Convoy to the Sea

My notes are in storage, and my memory is fading, so now that I have the ability to write again I want to take a stab at a fantastic experience that we had last March.

There are so many amazing ceremonies in Bali to behold throughout the year. Probably our favorite occurs every March, called Nyepi, the “day of silence”. It’s perhaps best known for the monstrous ogoh-ogoh figures that are wildly paraded around the night before. But as with many ceremonies, there are varied parts to this event which occur over several days. We witnessed some of the rituals during our first Nyepi, and were appropriately wowed. But a friend advised us next time to try to witness the ceremony that initiates Nyepi, called Melasti. This ritual aims to purify sacred objects from the village temples, and to acquire sacred water from the ocean. It is performed 3-4 days before the day of silence at various Pura Segara, or temple by the sea, found all around the perimeter of the island.

We were in luck this year because we lived on the compound of Bapak Ketut, a respected figure in our village, and one who helps organize the village events. Our only requirement other than dressing the part was that we awake early enough to join the village convoy. At 4:30 that morning, the hundreds of villagers of Nyuh Kuning began gathering at the sacred banyan tree, and by 5:00 we were all off.
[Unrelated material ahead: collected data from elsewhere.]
-- ==== Sys2Proof/Machine/Array.lean ====
section
/-! DEFINITION. Accesses to the Shared Memory Array with their notices: checking a unit, line reads, poisoning (R2 to R9). -/

namespace Sys2Proof.Machine

/-- The number of bits set. -/
def bitCount {w : Nat} (x : BitVec w) : Nat := (List.range w).countP fun i => x.getLsbD i

/-- How many of a unit's 72 bits are wrong. -/
def UnitError.weight (e : UnitError) : Nat := bitCount e.lo + bitCount e.hi + bitCount e.check

/-- What checking a unit finds (R3): one wrong bit is corrected, wherever it lies; two are uncorrectable; more give
whichever outcome the check code gives (log 11). -/
def checkOutcome (lo hi : Word) (e : UnitError) : CheckOutcome :=
  match e.weight with
  | 0 => .clean
  | 1 => .corrected (lo ^^^ e.lo) (hi ^^^ e.hi)
  | 2 => .uncorrectable
  | _ => Config.multiBitOutcome lo hi e.lo e.hi e.check

/-- The outcome of checking unit `u` of a line as it stands. -/
def Sma.unitOutcome (a : Sma) (line : LineNo) (u : Nat) : CheckOutcome :=
  checkOutcome (a.word line (2 * u)) (a.word line (2 * u + 1)) (a.unitError line u)

/-- A line is poisoned (R7): its condition becomes POISONED and POISON is latched. -/
def State.poison (s : State) (line : LineNo) : State :=
  { s with sma := s.sma.setCond line .poisoned }.latch .poison

/-- Unit `u` of a line is read and checked (R3), with the effects of R5 and R6. -/
def State.checkUnit (s : State) (line : LineNo) (u : Nat) : State :=
  match s.sma.unitOutcome line u with
  | .clean => s
  | .corrected lo hi => ({ s with sma := s.sma.writeUnit line u lo hi }.raiseCecnt).latch .corrected
  | .uncorrectable => s.poison line

/-- A line read (R2): the four units are checked. The words and the condition delivered are those that then stand. -/
def State.lineRead (s : State) (line : LineNo) : State :=
  (((s.checkUnit line 0).checkUnit line 1).checkUnit line 2).checkUnit line 3

/-- A line write (R8). -/
def State.lineWrite (s : State) (line : LineNo) (d : LineData) : State := { s with sma := s.sma.writeLine line d }

/-- The unit that holds a word, read and checked as SM_READ does (R9). -/
def State.wordRead (s : State) (line : LineNo) (k : Nat) : State := s.checkUnit line (k / 2)

/-- One word stored beside the other word of its unit, as read, with fresh check bits (R9, SM_WRITE). -/
def Sma.storeWord (a : Sma) (line : LineNo) (k : Nat) (w : Word) : Sma :=
  if k % 2 = 0 then a.writeUnit line (k / 2) w (a.word line (k + 1))
  else a.writeUnit line (k / 2) (a.word line (k - 1)) w

/-- SM_WRITE at the array (R9): the unit is read and checked first, then the word is stored. -/
def State.wordWrite (s : State) (line : LineNo) (k : Nat) (w : Word) : State :=
  let s := s.wordRead line k
  { s with sma := s.sma.storeWord line k w }

/-- CLEAR_POISON at the array (R9). -/
def State.unpoison (s : State) (line : LineNo) : State := { s with sma := s.sma.setCond line .good }

end Sys2Proof.Machine
end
On motorbike, in the thick of things, we were surrounded by scores of cars, motorbikes, and open trucks packed tight with villagers, sacred objects, musical instruments, food, cooking supplies, ornaments and varied equipment.
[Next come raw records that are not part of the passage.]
-- ==== Sys2Proof/Machine/LinkEvents.lean ====
section
/-! DEFINITION. The link events of one port: signal, frames of the link state machine, and the sending of messages (R148 to
R153, R157, R161, R162). -/

namespace Sys2Proof.Machine

/-- The receiver's report of signal (R148). -/
def State.setSignal (s : State) (p : Port) (b : Bool) : State := s.updPort p fun ps => { ps with signal := b }

/-- SIGNAL_PRESENT (R148). -/
def execSignalPresent (p : Port) (s : State) : Host.Outcome State Fault Refusal :=
  .next ((s.setSignal p true).trainTest p)

/-- What the loss of signal does, by link state (R148). -/
def State.signalGone (s : State) (p : Port) : State :=
  match (s.port p).link with
  | .training => s.leaveBringUp p
  | .qualify => s.leaveBringUp p
  | .up => s.linkLoss p
  | .parked => s.linkLoss p
  | .down => s
  | .disabled => s
  | .faulted => s

/-- SIGNAL_LOST (R148, R158). -/
def execSignalLost (p : Port) (s : State) : Host.Outcome State Fault Refusal :=
  .next ((s.setSignal p false).signalGone p)

/-- What a bad frame does, by link state (Table 9-3). -/
def State.takeBadFrame (s : State) (p : Port) : State :=
  match (s.port p).link with
  | .training => (s.countBad p).clearMatch p
  | .qualify => (s.countBad p).backToTraining p
  | .up => (s.countBad p).badInRow p
  | .parked => (s.countBad p).badInRow p
  | .down => s
  | .disabled => s
  | .faulted => s

/-- BAD_FRAME (R149, R150). -/
def execBadFrame (p : Port) (s : State) : Host.Outcome State Fault Refusal := .next (s.takeBadFrame p)

/-- What a malformed frame does, by link state (Table 9-3). -/
def State.takeMalformed (s : State) (p : Port) : State :=
  match (s.port p).link with
  | .training => s.clearMatch p
  | .qualify => s.latchProtocol p
  | .up => (s.goodFrame p).latchProtocol p
  | .parked => s.goodFrame p
  | .down => s
  | .disabled => s
  | .faulted => s

/-- MALFORMED_FRAME (R149, R150). -/
def execMalformedFrame (p : Port) (s : State) : Host.Outcome State Fault Refusal := .next (s.takeMalformed p)

/-- ECHO (R151, Table 9-3). -/
def execEcho (p : Port) (pattern : Byte) (s : State) : Host.Outcome State Fault Refusal :=
  match (s.port p).link with
  | .training => .next (s.echoMatch p pattern)
  | .qualify => .next s
  | .up => .next (s.goodFrame p)
  | .parked => .next (s.goodFrame p)
  | .down => .next s
  | .disabled => .next s
  | .faulted => .next s

/-- HELLO from the agent (R153, Table 9-3). -/
def execHello (p : Port) (label : BitVec 16) (s : State) : Host.Outcome State Fault Refusal :=
  match (s.port p).link with
  | .training => .next s
  | .qualify => .next (s.takeHello p label)
  | .up => .next ((s.goodFrame p).latchProtocol p)
  | .parked => .next (s.goodFrame p)
  | .down => .next s
  | .disabled => .next s
  | .faulted => .next s

/-- PARK (R161, Table 9-3). -/
def execPark (p : Port) (s : State) : Host.Outcome State Fault Refusal :=
  match (s.port p).link with
  | .training => .next s
  | .qualify => .next s
  | .up => .next ((s.goodFrame p).takePark p)
  | .parked => .next (s.goodFrame p)
  | .down => .next s
  | .disabled => .next s
  | .faulted => .next s

/-- WAKE (R162, Table 9-3). -/
def execWake (p : Port) (s : State) : Host.Outcome State Fault Refusal :=
  match (s.port p).link with
  | .training => .next s
  | .qualify => .next s
  | .up => .next (s.goodFrame p)
  | .parked => .next ((s.goodFrame p).takeWake p)
  | .down => .next s
  | .disabled => .next s
  | .faulted => .next s

/-- MESSAGE_SENT (R157). With nothing placed, nothing can have left, and nothing changes (log 5). -/
def execMessageSent (p : Port) (s : State) : Host.Outcome State Fault Refusal :=
  if (s.port p).link.active && !(s.port p).outbound.isEmpty then .next (s.sent p) else .next s

end Sys2Proof.Machine
end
As we passed through the many villages during this hour-plus convoy, I began to understand the organizational complexity of what was happening. Our lengthy stampede had the right of way the entire ride to the sea, as local officials held back cross-traffic and excited onlookers at every intersection, aided by members of our village. In fact, this set up a funny recurrence of our waving to those we knew as they stood beside their motorcycles helping -only to see them again at the next village, doing the same thing. We never saw them catch up and pass us, and in fact it seemed impossible that they could do so so quickly. That’s so Bali!

But even more impressive was how organized the island was on this day as a whole. We were just one of thousands of villages across the island taking part in this seaside ritual. Each was apparently granted a specific time for transport to a specific part of the coast, for a specific amount of time. There are nearly 4 million inhabitants of this small island, and most all made their way to the sea during this 2 day period. The planning and execution for this ceremony was indeed evident and impressive.

The scene at the coast revealed the sheer number of people involved and the limited coastal space available. Once there, we immediately lost track of which clan was ours but did our best to follow the masses, hopefully to the right place. Hordes of villagers were leaving as others were arriving. Squeezed in tightly, we slowly walked past lines of even slower moving trucks that were packed with people and components while varied gamelon orchestras played near and far and ornate banners flew and colorful parasols appeared. It was a gorgeous, sunny day.

Once we found our particular village spot, we were surprised at how much was already set up. A long and impressive line of bamboo and grass display tables and offerings stood standing, and tons of food was cooking. Most everyone wore white. This scene unfolded in both directions along the coast for as far as we could see, as other villages were doing as we were. It wasn’t clear where ours ended and theirs began. Hundreds of worshipers sat in the hot sun, while others busily scampered about to and fro. Incense burned, flags waved, music chimed. The high priest of Nyuh Kuning sat in his private bale, going through his own slow ritual of changing clothes and tossing flowers and ringing his small bell. There was a lot of collective prayer: hundreds of villagers sat on the ground in rows, raising flowers to their heads in unison before getting doused with sacred water. There was a lot of just sitting around too, plates of food on laps, or doing nothing in particular. Men gathered together and smoked cigarettes, laughed, people-watched, or looked bored behind ubiquitous sunglasses. There certainly was not a sense of being rushed.

Toward the end, women gathered together carrying tall, arched bamboo penjor-like poles and parasols, and carefully stepped down the rocky embankment to the beach sand, to dip the bottom tips into the ocean. This was followed by the significant closing procession along the water’s edge, of varied sacred artifacts brought from our village, carried by select village members and officials. These were spectacular sights, as was the entire event.

After maybe 4-5 hours, we followed the cue of others and joined in a long, slow, and festive walk back to the street where our vehicles and motorbikes were parked, passing members of other villages just arriving for their own festivities, like clockwork.